◆ **What you have to do**:
Counting only lines that contain "toNat", how many are there in the records below? Give the figure alone.

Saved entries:
- Opening Delimiter -
-- ==== Sys2Proof/Machine/Placement.lean ====
section
/-!
DEFINITION. Ray placement (09): chart updates, the model and its steps, fits from the cameras, staleness, the chart window.
-/
namespace Sys2Proof.Machine

def State.plcTile (s : State) (n : Nat) : PlcTile := SMap.get (fun _ => {}) s.plc.tiles n

def State.setPlcTile (s : State) (n : Nat) (v : PlcTile) : State :=
  { s with plc := { s.plc with tiles := SMap.put (fun _ => {}) s.plc.tiles n v } }

/-- A register as a two's complement word. -/
def State.regInt (s : State) (off : Nat) : Int := (s.reg off).toInt

/-! ## The model (R217, R218) -/

/-- rnd(num / den) for positive den. -/
def rndHalfUp (num : Int) (den : Nat) : Int := (2 * num + den) / ((2 * den : Nat) : Int)

/-- Displacement of node (i, j) in units of 1 / (64 × 10^7) µm (R217). -/
def nodeShift (tx ty rot sc : Int) (i j : Nat) : Int × Int :=
  let x : Int := 96 * i - 4602
  let y : Int := 96 * j - 2586
  (tx * 10 ^ 7 + 64 * (sc * x - rot * y), ty * 10 ^ 7 + 64 * (sc * y + rot * x))

/-- One rebuilt node word and whether a field saturated (R218); f is the focal distance in µm. -/
def rebuildNode (base : BitVec 64) (d : Int × Int) (f : Nat) : BitVec 64 × Bool :=
  let den := 64 * 10 ^ 7
  let field (lo : Nat) (t : Int) : Int := sext 16 (base.toNat >>> lo) + t
  let du := field 0 (rndHalfUp (d.1 * 4096) (den * 1200))
  let dv := field 16 (rndHalfUp (d.2 * 4096) (den * 1200))
  let ds := field 32 (rndHalfUp (d.1 * 16384) (den * f))
  let dt := field 48 (rndHalfUp (d.2 * 16384) (den * f))
  let sat (v : Int) : Int := clampInt (-32768) 32767 v
  let w := toBits 16 (sat du) + toBits 16 (sat dv) * 2 ^ 16 + toBits 16 (sat ds) * 2 ^ 32 + toBits 16 (sat dt) * 2 ^ 48
  (BitVec.ofNat 64 w, sat du != du || sat dv != dv || sat ds != ds || sat dt != dt)

/-- Tile confidence (R224). -/
def State.tileConf (s : State) (n : Nat) : Nat :=
  if s.flag Reg.plcCtrl 1 && s.flag (Reg.plcFitStatus n) 31 then 128 else 255

/-- A tile's staging copy is written: base combined with the applied model as it stands now (R213, R218). -/
def State.writeStaging (s : State) (n : Nat) : State :=
  let tx := s.regInt (Reg.plcApp n 0)
  let ty := s.regInt (Reg.plcApp n 1)
  let rot := s.regInt (Reg.plcApp n 2)
  let sc := s.regInt (Reg.plcApp n 3)
  let f := max 1 (s.fld Reg.plcOptics 15 0)
  let conf := s.tileConf n
  let nodes := (List.range 5335).map fun m =>
    rebuildNode (SMap.get (fun _ => 0) s.plc.base (5335 * n + m)) (nodeShift tx ty rot sc (m % 97) (m / 97)) f
  let confs := (List.range 5335).map fun m =>
    BitVec.ofNat 8 (min (SMap.get (fun _ => (0 : Byte)) s.plc.baseConf (5335 * n + m)).toNat conf)
  let s := { s.noteSram 1 (85360 + 5335 * n) (85360 + 5335 * n + 5335) with plc := { s.plc with
    staging := SMap.store (fun _ => 0) s.plc.staging (5335 * n) (nodes.map Prod.fst)
    stagingConf := SMap.store (fun _ => 0) s.plc.stagingConf (5335 * n) confs } }
  s.setPlcTile n { s.plcTile n with sat := (nodes.filter Prod.snd).length, since := s.now }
- Closing Delimiter -
◆ **Task result**:
2